Stored items
============================================================

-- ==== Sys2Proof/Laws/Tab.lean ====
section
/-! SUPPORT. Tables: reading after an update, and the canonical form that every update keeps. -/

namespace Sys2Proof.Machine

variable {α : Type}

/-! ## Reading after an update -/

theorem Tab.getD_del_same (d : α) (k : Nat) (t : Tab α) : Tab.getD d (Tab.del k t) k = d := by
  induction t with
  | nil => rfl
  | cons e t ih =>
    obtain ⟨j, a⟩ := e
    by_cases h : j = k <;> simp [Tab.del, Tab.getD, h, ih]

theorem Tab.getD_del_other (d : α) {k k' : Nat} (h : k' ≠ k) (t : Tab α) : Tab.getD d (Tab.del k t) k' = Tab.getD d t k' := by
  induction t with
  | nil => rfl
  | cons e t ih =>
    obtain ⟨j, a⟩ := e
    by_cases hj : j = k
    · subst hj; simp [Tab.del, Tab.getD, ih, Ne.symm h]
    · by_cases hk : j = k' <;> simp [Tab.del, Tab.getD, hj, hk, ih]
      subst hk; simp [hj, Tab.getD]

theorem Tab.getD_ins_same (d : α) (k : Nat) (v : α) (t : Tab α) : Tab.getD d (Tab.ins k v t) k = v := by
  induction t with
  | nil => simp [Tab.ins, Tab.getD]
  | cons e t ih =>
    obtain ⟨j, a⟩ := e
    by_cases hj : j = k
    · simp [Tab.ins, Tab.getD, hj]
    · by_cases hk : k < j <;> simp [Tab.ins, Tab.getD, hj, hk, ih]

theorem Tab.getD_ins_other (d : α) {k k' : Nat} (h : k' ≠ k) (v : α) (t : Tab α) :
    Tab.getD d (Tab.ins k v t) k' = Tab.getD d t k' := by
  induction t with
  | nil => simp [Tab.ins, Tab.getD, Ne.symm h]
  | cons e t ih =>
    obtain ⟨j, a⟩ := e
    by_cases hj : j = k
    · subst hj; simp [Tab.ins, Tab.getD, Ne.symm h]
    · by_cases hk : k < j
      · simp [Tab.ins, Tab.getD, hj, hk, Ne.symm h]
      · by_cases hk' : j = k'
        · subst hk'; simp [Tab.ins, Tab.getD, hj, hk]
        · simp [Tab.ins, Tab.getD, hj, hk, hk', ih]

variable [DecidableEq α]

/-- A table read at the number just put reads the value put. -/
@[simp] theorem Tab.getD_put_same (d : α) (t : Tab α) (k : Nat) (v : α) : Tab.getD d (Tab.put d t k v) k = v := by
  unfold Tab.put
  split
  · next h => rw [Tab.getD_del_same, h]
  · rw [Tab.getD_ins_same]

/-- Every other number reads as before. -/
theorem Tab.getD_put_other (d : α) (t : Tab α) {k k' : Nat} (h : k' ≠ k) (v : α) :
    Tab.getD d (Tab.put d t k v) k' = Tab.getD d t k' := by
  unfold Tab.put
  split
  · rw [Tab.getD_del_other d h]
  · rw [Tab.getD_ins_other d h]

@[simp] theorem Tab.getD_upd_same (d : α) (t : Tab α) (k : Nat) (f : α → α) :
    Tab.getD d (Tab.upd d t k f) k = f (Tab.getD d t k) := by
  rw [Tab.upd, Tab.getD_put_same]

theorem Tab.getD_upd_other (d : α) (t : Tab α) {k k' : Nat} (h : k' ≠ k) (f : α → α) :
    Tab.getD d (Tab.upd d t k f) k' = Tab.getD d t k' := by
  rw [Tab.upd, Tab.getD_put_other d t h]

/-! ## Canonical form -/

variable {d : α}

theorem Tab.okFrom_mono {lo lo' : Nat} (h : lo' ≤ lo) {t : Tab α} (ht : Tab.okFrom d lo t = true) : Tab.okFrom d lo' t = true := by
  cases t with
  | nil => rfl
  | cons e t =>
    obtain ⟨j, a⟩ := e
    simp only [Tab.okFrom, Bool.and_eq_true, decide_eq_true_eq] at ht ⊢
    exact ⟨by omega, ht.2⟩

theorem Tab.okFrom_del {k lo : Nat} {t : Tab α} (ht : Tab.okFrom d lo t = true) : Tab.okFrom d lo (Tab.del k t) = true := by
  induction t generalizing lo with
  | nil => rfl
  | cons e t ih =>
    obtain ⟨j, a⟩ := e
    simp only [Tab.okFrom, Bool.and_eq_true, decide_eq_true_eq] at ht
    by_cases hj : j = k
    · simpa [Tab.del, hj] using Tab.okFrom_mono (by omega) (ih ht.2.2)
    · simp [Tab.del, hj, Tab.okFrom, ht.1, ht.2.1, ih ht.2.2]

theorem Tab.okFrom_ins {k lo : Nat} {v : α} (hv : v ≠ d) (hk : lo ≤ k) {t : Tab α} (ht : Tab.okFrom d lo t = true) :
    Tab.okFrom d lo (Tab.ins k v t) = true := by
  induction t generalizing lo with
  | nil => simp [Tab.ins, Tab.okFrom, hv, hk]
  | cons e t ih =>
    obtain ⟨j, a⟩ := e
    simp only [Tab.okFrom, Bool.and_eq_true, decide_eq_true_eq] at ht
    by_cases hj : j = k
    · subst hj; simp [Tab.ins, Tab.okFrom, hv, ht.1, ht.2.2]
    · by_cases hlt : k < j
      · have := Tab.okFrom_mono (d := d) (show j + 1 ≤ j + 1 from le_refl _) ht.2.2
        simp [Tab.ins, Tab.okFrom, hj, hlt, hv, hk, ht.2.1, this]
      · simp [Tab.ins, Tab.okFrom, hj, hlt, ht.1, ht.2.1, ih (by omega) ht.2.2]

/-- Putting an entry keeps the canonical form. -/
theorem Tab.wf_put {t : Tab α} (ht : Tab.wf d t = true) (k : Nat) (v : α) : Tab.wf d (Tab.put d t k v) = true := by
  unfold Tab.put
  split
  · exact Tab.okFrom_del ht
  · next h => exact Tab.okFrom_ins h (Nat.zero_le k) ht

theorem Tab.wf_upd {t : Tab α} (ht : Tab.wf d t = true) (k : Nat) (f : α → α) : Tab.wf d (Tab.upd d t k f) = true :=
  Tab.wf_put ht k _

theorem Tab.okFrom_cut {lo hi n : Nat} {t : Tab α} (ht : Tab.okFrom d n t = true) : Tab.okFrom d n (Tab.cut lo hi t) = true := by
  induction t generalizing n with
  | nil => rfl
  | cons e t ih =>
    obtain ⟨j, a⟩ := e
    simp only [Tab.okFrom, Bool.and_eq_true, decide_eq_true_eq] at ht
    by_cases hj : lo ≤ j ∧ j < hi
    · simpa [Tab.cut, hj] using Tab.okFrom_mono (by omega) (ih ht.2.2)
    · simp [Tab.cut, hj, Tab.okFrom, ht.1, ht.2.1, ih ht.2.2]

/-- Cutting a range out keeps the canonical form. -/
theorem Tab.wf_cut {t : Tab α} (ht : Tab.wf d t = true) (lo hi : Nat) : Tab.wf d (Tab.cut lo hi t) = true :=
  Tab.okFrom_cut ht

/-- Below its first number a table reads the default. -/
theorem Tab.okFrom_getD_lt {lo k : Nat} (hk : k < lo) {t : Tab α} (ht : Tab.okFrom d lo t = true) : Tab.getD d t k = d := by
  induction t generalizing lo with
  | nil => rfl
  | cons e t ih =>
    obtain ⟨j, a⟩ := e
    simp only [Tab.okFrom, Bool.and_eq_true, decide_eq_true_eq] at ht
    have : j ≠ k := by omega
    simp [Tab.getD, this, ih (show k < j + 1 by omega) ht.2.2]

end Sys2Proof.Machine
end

============================================================

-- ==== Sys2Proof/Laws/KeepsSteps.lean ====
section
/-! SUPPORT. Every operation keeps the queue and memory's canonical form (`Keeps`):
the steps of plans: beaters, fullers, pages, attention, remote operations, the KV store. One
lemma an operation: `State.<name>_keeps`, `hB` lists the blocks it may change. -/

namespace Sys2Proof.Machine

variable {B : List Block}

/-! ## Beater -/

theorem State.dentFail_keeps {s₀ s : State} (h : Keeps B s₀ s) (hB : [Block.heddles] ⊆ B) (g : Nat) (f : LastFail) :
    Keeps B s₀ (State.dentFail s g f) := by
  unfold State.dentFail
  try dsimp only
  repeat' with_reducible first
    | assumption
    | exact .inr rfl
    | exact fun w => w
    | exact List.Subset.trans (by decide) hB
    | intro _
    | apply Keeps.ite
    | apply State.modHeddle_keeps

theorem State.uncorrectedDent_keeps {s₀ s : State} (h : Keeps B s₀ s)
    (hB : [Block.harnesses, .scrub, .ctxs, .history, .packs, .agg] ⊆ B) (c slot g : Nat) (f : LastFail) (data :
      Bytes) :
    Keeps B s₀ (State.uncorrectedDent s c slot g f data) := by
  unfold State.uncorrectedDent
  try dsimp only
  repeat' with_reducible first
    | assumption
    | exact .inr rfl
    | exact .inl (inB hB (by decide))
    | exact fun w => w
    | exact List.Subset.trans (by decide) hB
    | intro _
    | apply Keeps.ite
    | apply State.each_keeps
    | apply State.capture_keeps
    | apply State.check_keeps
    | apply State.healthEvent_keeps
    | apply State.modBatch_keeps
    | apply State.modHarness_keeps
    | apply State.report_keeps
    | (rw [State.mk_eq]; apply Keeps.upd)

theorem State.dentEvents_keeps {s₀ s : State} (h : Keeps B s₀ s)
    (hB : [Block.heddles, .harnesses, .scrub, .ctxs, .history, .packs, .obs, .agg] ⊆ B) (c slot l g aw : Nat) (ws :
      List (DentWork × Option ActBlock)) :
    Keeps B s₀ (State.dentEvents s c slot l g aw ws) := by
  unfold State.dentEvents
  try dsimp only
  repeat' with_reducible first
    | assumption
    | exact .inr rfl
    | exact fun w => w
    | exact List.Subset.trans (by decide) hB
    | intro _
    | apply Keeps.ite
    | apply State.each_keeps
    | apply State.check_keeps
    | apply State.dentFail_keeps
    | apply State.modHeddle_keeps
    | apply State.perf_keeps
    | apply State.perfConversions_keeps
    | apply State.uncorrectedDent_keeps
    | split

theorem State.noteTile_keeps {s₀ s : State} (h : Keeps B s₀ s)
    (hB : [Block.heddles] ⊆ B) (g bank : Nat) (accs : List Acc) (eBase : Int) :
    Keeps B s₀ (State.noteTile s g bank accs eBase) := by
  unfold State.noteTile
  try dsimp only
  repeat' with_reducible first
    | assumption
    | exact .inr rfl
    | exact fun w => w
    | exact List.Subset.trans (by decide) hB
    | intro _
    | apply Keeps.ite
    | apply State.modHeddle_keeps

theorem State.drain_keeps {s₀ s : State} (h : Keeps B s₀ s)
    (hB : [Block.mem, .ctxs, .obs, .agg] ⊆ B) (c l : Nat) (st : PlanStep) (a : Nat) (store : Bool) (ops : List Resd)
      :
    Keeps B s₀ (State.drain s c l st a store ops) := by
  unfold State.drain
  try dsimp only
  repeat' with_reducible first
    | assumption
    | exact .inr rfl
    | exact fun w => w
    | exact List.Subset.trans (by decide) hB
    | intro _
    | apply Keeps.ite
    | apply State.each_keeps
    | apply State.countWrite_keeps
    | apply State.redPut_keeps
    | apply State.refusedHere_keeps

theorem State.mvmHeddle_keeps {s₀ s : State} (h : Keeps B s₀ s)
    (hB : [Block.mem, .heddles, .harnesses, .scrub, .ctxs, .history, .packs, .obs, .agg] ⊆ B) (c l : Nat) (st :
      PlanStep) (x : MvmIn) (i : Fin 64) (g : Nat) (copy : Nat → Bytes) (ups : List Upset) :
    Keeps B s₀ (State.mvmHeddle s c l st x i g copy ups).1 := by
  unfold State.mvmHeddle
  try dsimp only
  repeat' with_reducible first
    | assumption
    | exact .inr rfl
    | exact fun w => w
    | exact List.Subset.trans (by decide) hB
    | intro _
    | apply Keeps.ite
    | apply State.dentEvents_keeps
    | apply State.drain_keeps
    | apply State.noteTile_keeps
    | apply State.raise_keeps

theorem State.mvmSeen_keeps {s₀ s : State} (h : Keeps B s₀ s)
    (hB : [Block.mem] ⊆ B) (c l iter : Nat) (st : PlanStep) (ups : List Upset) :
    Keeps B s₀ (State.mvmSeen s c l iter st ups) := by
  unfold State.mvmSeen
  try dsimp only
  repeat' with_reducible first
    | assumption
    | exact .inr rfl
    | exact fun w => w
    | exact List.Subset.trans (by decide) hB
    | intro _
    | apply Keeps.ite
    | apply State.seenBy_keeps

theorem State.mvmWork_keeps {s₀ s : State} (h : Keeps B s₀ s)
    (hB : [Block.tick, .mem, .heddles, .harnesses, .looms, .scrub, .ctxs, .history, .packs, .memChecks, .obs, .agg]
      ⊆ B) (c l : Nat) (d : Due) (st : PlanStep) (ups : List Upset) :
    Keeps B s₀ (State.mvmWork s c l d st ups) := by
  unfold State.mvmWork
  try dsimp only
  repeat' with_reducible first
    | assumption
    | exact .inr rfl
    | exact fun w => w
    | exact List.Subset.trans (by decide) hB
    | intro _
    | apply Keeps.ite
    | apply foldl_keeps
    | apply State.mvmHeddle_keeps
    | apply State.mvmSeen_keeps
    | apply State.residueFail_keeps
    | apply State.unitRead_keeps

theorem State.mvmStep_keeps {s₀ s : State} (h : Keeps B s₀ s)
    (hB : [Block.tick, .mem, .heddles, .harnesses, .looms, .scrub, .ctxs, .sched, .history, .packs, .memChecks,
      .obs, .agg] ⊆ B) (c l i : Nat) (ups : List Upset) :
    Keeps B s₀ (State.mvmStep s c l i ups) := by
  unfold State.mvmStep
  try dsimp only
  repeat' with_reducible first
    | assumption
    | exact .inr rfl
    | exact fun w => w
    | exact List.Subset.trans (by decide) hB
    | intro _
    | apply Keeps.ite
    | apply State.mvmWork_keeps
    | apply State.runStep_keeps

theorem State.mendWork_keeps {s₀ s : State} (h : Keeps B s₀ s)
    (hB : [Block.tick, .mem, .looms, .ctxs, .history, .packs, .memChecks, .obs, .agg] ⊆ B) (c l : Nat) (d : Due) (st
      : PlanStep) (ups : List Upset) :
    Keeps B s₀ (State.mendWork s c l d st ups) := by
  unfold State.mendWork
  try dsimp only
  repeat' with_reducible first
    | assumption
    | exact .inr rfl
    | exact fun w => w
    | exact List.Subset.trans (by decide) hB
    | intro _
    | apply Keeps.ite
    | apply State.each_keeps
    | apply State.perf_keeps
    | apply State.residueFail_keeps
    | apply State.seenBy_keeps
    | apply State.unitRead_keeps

============================================================

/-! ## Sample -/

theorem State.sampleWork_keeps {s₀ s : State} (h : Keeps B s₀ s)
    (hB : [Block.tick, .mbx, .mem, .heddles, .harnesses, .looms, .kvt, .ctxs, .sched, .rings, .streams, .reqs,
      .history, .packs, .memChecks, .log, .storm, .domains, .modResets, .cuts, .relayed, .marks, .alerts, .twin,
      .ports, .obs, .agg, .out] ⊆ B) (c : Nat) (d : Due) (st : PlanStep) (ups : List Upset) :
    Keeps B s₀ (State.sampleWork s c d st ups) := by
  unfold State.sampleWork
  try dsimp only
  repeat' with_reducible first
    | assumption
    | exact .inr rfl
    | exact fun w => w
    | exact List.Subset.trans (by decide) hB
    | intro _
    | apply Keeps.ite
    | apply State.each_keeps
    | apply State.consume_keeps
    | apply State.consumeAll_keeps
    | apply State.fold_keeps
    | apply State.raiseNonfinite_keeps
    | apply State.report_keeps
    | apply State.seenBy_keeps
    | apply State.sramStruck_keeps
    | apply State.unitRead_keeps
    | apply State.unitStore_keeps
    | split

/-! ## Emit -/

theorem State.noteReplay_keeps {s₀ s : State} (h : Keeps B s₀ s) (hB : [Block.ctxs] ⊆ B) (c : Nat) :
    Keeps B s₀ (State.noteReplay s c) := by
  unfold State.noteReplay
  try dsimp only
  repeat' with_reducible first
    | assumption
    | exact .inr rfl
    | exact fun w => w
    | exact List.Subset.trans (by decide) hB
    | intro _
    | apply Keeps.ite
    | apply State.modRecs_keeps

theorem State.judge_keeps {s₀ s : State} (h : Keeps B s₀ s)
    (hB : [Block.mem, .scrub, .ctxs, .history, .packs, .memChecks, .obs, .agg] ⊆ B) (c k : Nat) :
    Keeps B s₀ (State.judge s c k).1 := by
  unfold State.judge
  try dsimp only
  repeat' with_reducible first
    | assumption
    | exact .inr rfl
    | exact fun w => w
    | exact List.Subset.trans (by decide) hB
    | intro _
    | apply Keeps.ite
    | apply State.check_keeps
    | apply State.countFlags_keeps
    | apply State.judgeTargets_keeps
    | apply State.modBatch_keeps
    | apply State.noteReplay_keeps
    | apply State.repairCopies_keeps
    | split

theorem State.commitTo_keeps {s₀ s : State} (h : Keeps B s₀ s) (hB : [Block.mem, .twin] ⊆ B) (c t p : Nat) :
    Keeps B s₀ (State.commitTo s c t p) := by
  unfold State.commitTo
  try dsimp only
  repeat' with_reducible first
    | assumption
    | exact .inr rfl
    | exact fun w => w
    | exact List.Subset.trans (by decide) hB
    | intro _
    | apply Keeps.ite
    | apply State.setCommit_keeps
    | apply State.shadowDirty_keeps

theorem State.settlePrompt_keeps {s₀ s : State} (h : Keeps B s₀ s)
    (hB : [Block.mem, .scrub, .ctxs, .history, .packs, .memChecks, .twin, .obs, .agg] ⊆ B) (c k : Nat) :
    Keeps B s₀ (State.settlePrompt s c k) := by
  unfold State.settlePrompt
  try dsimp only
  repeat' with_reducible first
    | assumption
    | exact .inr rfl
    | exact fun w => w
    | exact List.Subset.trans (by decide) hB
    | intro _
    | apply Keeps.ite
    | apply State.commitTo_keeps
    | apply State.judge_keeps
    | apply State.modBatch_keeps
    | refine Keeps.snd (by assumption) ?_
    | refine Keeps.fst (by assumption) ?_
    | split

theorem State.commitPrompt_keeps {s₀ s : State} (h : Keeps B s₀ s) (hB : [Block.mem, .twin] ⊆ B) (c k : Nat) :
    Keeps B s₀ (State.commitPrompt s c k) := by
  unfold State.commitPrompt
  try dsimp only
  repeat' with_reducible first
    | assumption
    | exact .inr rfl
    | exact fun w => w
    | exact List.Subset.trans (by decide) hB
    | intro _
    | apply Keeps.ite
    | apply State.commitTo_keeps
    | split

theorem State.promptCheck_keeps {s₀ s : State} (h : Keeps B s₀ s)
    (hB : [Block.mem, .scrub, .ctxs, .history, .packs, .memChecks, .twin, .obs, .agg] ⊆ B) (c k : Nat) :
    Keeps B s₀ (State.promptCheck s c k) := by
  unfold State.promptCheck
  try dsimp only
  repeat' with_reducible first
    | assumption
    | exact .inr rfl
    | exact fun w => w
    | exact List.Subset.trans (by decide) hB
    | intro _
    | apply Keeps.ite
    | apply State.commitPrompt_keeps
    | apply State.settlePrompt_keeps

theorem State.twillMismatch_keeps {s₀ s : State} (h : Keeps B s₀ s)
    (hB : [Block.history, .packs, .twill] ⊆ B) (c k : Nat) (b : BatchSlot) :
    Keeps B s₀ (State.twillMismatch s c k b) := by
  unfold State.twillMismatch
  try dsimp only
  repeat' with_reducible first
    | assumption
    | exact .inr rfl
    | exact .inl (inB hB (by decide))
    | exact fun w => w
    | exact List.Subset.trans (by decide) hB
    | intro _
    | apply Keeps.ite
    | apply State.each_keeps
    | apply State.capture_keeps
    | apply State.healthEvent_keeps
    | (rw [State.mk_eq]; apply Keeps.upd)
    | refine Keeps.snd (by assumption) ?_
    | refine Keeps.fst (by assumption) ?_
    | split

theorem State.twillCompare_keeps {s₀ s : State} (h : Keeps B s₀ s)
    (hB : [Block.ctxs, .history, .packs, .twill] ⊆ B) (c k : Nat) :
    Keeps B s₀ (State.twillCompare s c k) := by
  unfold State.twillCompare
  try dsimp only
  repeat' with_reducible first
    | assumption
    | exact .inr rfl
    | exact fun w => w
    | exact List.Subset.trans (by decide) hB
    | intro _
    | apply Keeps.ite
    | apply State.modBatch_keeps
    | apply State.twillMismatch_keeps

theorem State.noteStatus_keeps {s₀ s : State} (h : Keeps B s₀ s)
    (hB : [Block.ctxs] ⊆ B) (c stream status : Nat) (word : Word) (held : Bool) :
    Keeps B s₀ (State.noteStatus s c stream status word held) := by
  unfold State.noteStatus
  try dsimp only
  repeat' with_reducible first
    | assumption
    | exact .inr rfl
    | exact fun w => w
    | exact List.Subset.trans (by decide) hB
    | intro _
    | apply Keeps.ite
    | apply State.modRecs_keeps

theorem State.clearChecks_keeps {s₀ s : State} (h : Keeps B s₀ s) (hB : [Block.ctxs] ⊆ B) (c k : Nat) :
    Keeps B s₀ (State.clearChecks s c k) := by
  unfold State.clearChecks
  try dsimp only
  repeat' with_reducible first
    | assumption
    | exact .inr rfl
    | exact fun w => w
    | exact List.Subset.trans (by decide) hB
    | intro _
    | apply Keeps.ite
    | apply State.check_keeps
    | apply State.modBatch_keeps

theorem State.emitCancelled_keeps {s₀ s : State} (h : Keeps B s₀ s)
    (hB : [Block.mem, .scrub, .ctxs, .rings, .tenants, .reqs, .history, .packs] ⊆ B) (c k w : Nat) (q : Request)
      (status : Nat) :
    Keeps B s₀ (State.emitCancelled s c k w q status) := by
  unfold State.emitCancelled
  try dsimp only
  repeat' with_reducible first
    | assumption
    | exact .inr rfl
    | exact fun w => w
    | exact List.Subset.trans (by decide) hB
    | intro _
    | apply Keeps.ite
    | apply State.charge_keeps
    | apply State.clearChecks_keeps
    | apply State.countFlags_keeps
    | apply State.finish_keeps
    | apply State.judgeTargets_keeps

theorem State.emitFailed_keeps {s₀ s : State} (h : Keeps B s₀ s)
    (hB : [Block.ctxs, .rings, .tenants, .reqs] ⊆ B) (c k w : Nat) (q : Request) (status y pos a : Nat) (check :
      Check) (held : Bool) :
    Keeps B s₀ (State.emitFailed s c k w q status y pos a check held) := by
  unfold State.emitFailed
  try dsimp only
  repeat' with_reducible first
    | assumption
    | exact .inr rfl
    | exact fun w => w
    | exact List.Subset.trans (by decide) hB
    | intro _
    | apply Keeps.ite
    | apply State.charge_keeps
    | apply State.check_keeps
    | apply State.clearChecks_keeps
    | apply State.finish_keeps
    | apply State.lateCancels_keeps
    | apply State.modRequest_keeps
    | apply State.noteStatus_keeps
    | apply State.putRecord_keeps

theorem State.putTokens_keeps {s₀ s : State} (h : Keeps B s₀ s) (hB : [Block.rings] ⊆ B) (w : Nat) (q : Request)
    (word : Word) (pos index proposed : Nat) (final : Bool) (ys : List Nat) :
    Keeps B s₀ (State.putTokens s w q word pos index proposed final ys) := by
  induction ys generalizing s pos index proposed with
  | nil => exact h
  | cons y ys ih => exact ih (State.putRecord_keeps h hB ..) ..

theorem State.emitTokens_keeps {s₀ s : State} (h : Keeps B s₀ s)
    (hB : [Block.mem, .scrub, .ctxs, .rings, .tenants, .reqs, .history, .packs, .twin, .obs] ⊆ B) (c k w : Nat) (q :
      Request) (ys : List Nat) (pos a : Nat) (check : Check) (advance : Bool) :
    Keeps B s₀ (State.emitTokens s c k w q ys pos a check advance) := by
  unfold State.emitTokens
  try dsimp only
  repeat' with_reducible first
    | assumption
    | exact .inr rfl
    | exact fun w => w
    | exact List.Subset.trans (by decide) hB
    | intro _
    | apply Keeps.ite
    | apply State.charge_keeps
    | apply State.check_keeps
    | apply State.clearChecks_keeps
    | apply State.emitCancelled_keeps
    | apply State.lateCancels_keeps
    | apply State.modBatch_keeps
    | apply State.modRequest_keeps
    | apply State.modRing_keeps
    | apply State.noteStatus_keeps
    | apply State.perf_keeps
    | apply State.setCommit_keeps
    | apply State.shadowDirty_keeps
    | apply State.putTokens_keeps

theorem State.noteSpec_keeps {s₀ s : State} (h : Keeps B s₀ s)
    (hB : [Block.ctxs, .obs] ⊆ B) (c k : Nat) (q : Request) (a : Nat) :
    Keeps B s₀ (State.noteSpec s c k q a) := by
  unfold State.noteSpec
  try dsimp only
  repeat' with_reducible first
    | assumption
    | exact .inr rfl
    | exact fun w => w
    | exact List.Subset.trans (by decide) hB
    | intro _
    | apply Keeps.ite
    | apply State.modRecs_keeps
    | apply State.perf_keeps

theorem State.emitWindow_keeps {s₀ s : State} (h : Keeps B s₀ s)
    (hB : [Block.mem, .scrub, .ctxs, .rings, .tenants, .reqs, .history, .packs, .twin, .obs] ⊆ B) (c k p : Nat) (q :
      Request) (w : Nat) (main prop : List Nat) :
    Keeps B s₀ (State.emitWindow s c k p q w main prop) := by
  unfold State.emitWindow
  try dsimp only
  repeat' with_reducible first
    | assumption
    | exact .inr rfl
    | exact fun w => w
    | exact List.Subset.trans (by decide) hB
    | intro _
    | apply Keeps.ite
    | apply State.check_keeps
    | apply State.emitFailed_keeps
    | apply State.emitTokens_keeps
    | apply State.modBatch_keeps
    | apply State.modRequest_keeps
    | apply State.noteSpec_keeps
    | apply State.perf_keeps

============================================================

What is required
If a line in the records above has the word "rings", copy it out.

Task output
    (hB : [Block.tick, .mbx, .mem, .heddles, .harnesses, .looms, .kvt, .ctxs, .sched, .rings, .streams, .reqs,
    (hB : [Block.mem, .scrub, .ctxs, .rings, .tenants, .reqs, .history, .packs] ⊆ B) (c k w : Nat) (q : Request)
    (hB : [Block.ctxs, .rings, .tenants, .reqs] ⊆ B) (c k w : Nat) (q : Request) (status y pos a : Nat) (check :
theorem State.putTokens_keeps {s₀ s : State} (h : Keeps B s₀ s) (hB : [Block.rings] ⊆ B) (w : Nat) (q : Request)
    (hB : [Block.mem, .scrub, .ctxs, .rings, .tenants, .reqs, .history, .packs, .twin, .obs] ⊆ B) (c k w : Nat) (q :
    (hB : [Block.mem, .scrub, .ctxs, .rings, .tenants, .reqs, .history, .packs, .twin, .obs] ⊆ B) (c k p : Nat) (q :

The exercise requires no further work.